Project

General

Profile

Actions

Bug #52454

closed

mgr/cephadm: orch maintenance enter command failed

Added by Nizamudeen A over 2 years ago. Updated over 2 years ago.

Status:
Resolved
Priority:
Normal
Assignee:
-
Category:
cephadm
Target version:
-
% Done:

0%

Source:
Tags:
Backport:
Regression:
No
Severity:
3 - minor
Reviewed:
Affected Versions:
ceph-qa-suite:
Pull request ID:
Crash signature (v1):
Crash signature (v2):

Description

I have a cluster with 3 hosts and with 3 mons. when I entered the orch maintenance enter command on the host with only a mon it failed on this error.

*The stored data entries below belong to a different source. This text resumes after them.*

-- ==== Sys2Proof/Machine/Commits.lean ====
section
/-! DEFINITION. Commits of pegs and priorities (07 R202), commits at one instant (11 R303-R305), digests (11 R299; 13 R339),
and the pop of the fault log (09 Table 9.12). -/

namespace Sys2Proof.Machine

/-! ### PEG_COMMIT (07 R202) -/

/-- The commit wrap of a write in the present ccyc, as a core cycle. -/
def commitWrap (s : State) : Nat := alignUp (coreCycle s + 4) 128

/-- A write of PEG_COMMIT: it joins the commit that has its wrap, or forms one of its own. -/
def pegCommitWrite (ports : BitVec 8) (prio armed : Bool) (s : State) : State :=
  let ap := if armed then ports else 0
  let aq := armed && prio
  if ports = 0 ∧ prio = false then s
  else
    let w := commitWrap s
    if s.pegCommits.any (fun c => c.wrap == w) then
      { s with pegCommits := s.pegCommits.map (fun c =>
        if c.wrap = w then { c with ports := c.ports ||| ports, prio := c.prio || prio, armed := c.armed ||| ap, armedPrio := c.armedPrio || aq } else c) }
    else { s with pegCommits := s.pegCommits ++ [{ wrap := w, ports := ports, prio := prio, armed := ap, armedPrio := aq }] }

/-- A write of PEG_COMMIT takes effect. -/
def effPegCommit (ports : BitVec 8) (prio : Bool) (s : State) : State := if coreOn s then pegCommitWrite ports prio false s else s

/-- PEG_COMMIT. -/
def execPegCommit (ports : BitVec 8) (prio : Bool) (s : State) : Host.Outcome State Fault Refusal :=
  .next (hostAccess (.pegCommit ports prio) (effPegCommit ports prio) s)

/-- The PRIO shadows of all channels. -/
def prioShadows (s : State) : Table (BitVec 3) := tableOf 0 (s.chans.map (fun e => (e.1, e.2.prioSh)))

/-! ### The shadows that a commit takes -/

/-- The shadow pegs that a commit takes: against R305 free values, for the ports that the armed commit selects (07 R202). -/
def takePegs (s : State) (armed : BitVec 8) : Table (BitVec 16) :=
  let mine := fun (e : Nat × BitVec 16) => armed.getLsbD (e.1 / 64)
  tableOf 0 (s.pegSh.filter (fun e => !mine e) ++
    (mixTable [0xC000, 0x03FF] (s.free + 393216) s.com.snapP s.pegSh).filter mine)

/-- The shadows that a commit takes at the end of ccyc w - 4. -/
def takeShadows (s : State) (c : PegCommit) : Table (BitVec 16) × Table (BitVec 3) :=
  (if c.armed = 0 then s.pegSh else takePegs s c.armed,
   match c.spoilt with
   | some q => q
   | none => if c.armedPrio then mixTable [0x7] (s.free + 524288) s.com.snapQ (prioShadows s) else prioShadows s)

/-- The shadows are taken at the end of ccyc w - 4: the ccyc that ends is core cycle `t`. -/
def takeAt (t : Nat) (s : State) : State :=
  if s.pegCommits.any (fun c => c.taken.isNone && decide (c.wrap ≤ t + 4)) then
    takeMany { s with pegCommits := s.pegCommits.map (fun c =>
      if c.taken.isNone ∧ c.wrap ≤ t + 4 then { c with taken := some (takeShadows s c) } else c) }
  else s

/-! ### The commit wrap -/

/-- One commit takes effect: the pegs of its ports, and with PRIO the priorities of all channels. -/
def applyPegs (c : PegCommit) (s : State) : State :=
  let t := match c.taken with
    | some t => t
    | none => takeShadows s c
  let s := (List.range 8).foldl (fun s n =>
    if c.ports.getLsbD n then
      (List.range 64).foldl (fun s k =>
        { s with pegAct := put 0 s.pegAct (pegKey n k) (get 0 t.1 (pegKey n k)) }) s
    else s) s
  if c.prio then
    (s.chans.map (·.1) ++ t.2.map (·.1)).foldl (fun s ch => updChan ch (fun c => { c with prio := get 0 t.2 ch }) s) s
  else s

/-- PEG_COMMIT_WRAP (07 R202): the commits whose wrap has come. A PEG_UPDATE completes at its wrap (13 Table 13.8). -/
def execPegCommitWrap (s : State) : Host.Outcome State Fault Refusal :=
  let due := s.pegCommits.filter (fun c => decide (c.wrap ≤ coreCycle s))
  .next (if coreOn s ∧ due ≠ [] then
    let s := due.foldl (fun s c => applyPegs c s)
      { s with pegCommits := s.pegCommits.filter (fun c => decide (coreCycle s < c.wrap)) }
    let s := match s.cmd.job with
      | .pegUpdate w _ _ => if w ≤ coreCycle s then finish 0 {} (bumpEpoch s) else s
      | _ => s
    settleArmed s
  else s)

/-! ### Commits at one instant (11 R303, R304) -/

/-- The first ccyc of tick `t` - 2 has not passed (11 R303); ticks begin at even ccyc (01 R25). -/
def armable (s : State) (t : BitVec 64) : Bool :=
  decide (s.clk.ridge.toNat + 2 < t.toNat) || (s.clk.ridge.toNat + 2 == t.toNat && s.clk.now % 2 == 0)

/-- Arm a commit, or miss it (11 R303). -/
def armCommit (t : BitVec 64) (e : Word) (s : State) : State :=
  if coreOn s ∧ ¬ s.com.armed ∧ armable s t then
    takeMany { s with com := { s.com with
      key := s.free, armed := true, t := t, ep := e, selL := s.com.sel, gatesL := s.com.gates, pegs := false, main := false, wrap := none
      snapR := s.shadow, snapP := s.pegSh, snapQ := prioShadows s } }
  else setCause 57 s

/-- The peg commit of an armed commit, in the first ccyc of tick T - 2 (11 Table 11.6). -/
def armedPegs (s : State) : State :=
  let sel := armedSel s
  let some' := fld sel 0 8 ≠ (0 : BitVec 8) ∨ bit sel 8 = true
  let s' := pegCommitWrite (fld sel 0 8) (bit sel 8) true s
  takeMany { s' with com := { s'.com with pegs := true, wrap := if some' then some (commitWrap s) else none } }

/-- The APPLY beat of a tile of a commit leaves: its pending shadow becomes the shadow (13 R339). -/
def commitTile (g : Nat) (s : State) : State :=
  let s := match get none s.gate.pendSh g with
    | some r => setPendShadow g none (setGateShadow g r s)
    | none => s
  sendApply g s

/-- The effects of tick T (11 Table 11.6); the commit then waits for the tiles that it asks to apply. -/
def armedMain (s : State) : State :=
  let sel := armedSel s
  let gates := armedGates s
  let due := gates &&& s.gate.map &&& BitVec.ofNat 128 (((List.range 128).filter (fun g => (tile s g).chkOn)).foldl (fun n g => n + 2 ^ g) 0)
  let s1 := { s with
    dig := { s.dig with epoch := s.com.ep, recPend := true }
    com := { s.com with main := true, tiles := due } }
  let s2 := if bit sel 9 then applyRoutes (armedRoutes s1) s1 else s1
  takeMany ((List.range 128).foldl (fun s g => if gates.getLsbD g then commitTile g s else s) s2)

/-- COMMIT_APPLY (11 R304): what the armed commit does by the present ccyc. -/
def execCommitApply (s : State) : Host.Outcome State Fault Refusal :=
  .next (if coreOn s ∧ s.com.armed then
    let s := if ¬ s.com.pegs ∧ s.com.t.toNat ≤ s.clk.ridge.toNat + 2 then armedPegs s else s
    let s := if ¬ s.com.main ∧ s.com.t.toNat ≤ s.clk.ridge.toNat then armedMain s else s
    settleArmed s
  else s)

/-! ### Digests (11 R299; 13 R339) -/

/-- A rehash is asked of the SHA-256 unit, which serves one user at a time (13 R346). -/
def startRehash (u : ShaUser) (s : State) : State := { s with dig := { s.dig with users := s.dig.users ++ [u] } }

/-- DIGEST_REC_UPDATE: Gennal records the digest after the last effect of a change, once the SHA-256 unit, which serves one user at a
time, has no other (13 R346). -/
def execDigestRecUpdate (s : State) : Host.Outcome State Fault Refusal :=
  .next (if coreOn s ∧ s.dig.recPend ∧ s.dig.users = [] ∧ ¬ (s.com.armed ∧ s.com.main) then
    { s with dig := { s.dig with recd := digestOf s, recPend := false } }
  else s)

/-! ### FLOG_POP (09 Table 9.12) -/

/-- FLOG_POP takes effect. -/
def effFlogPop (pop : Bool) (s : State) : State := if pop ∧ s.pwr.st ≠ .off then popLog s else s

/-- FLOG_POP. -/
def execFlogPop (pop : Bool) (s : State) : Host.Outcome State Fault Refusal :=
  .next (hostAccess (.flogPop pop) (effFlogPop pop) s)

end Sys2Proof.Machine
end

Aug 30 11:13:54 ceph-node-00.cephlab.com ceph-mgr[13294]: log_channel(audit) log [DBG] : from='client.14199 -' entity='client.admin' cmd=[{"prefix": "orch host maintenance enter", "hostname": "ceph-node-02.cephlab.com", "target": ["mon-mgr", ""]}]: dispatch
Aug 30 11:13:54 ceph-node-00.cephlab.com ceph-mgr[13294]: [cephadm INFO asyncio] poll took 35226.431 ms: 1 events
Aug 30 11:13:54 ceph-node-00.cephlab.com ceph-mgr[13294]: log_channel(cephadm) log [INF] : poll took 35226.431 ms: 1 events
Aug 30 11:13:54 ceph-node-00.cephlab.com ceph-mgr[13294]: log_channel(cluster) log [DBG] : pgmap v121: 0 pgs: ; 0 B data, 0 B used, 0 B / 0 B avail
Aug 30 11:13:54 ceph-node-00.cephlab.com conmon[13289]: 2021-08-30T11:13:54.561+0000 7eff25323700 -1 mgr.server reply reply (22) Invalid argument Failed to place ceph-node-02.cephlab.com into maintenance for cluster 261bbac6-0982-11ec-9a2b-5254007ec620
Aug 30 11:13:54 ceph-node-00.cephlab.com conmon[13289]: 
Aug 30 11:13:54 ceph-node-00.cephlab.com ceph-mgr[13294]: mgr.server reply reply (22) Invalid argument Failed to place ceph-node-02.cephlab.com into maintenance for cluster 261bbac6-0982-11ec-9a2b-5254007ec620

Similar error happened while I was exiting a host from maintenance (I added a host in maintenance)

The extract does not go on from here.